-- ==== Sys2Proof/Word.lean ====
section
/-! DEFINITION. The word types of the packet codec: every wire field is one byte (00_scope.md R6, R7). -/

namespace Sys2Proof

/-- A byte, an unsigned integer in 0..255 (R7). -/
abbrev Byte := BitVec 8

/-- A word16, an unsigned integer in 0..65535 (R7). -/
abbrev Word16 := BitVec 16

end Sys2Proof
end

__________

● Your instructions:
Every record is to be retyped exactly as given.

● Exercise response:
-- ==== Sys2Proof/Word.lean ====
section
/-! DEFINITION. The word types of the packet codec: every wire field is one byte (00_scope.md R6, R7). -/

namespace Sys2Proof

/-- A byte, an unsigned integer in 0..255 (R7). -/
abbrev Byte := BitVec 8

/-- A word16, an unsigned integer in 0..65535 (R7). -/
abbrev Word16 := BitVec 16

end Sys2Proof
end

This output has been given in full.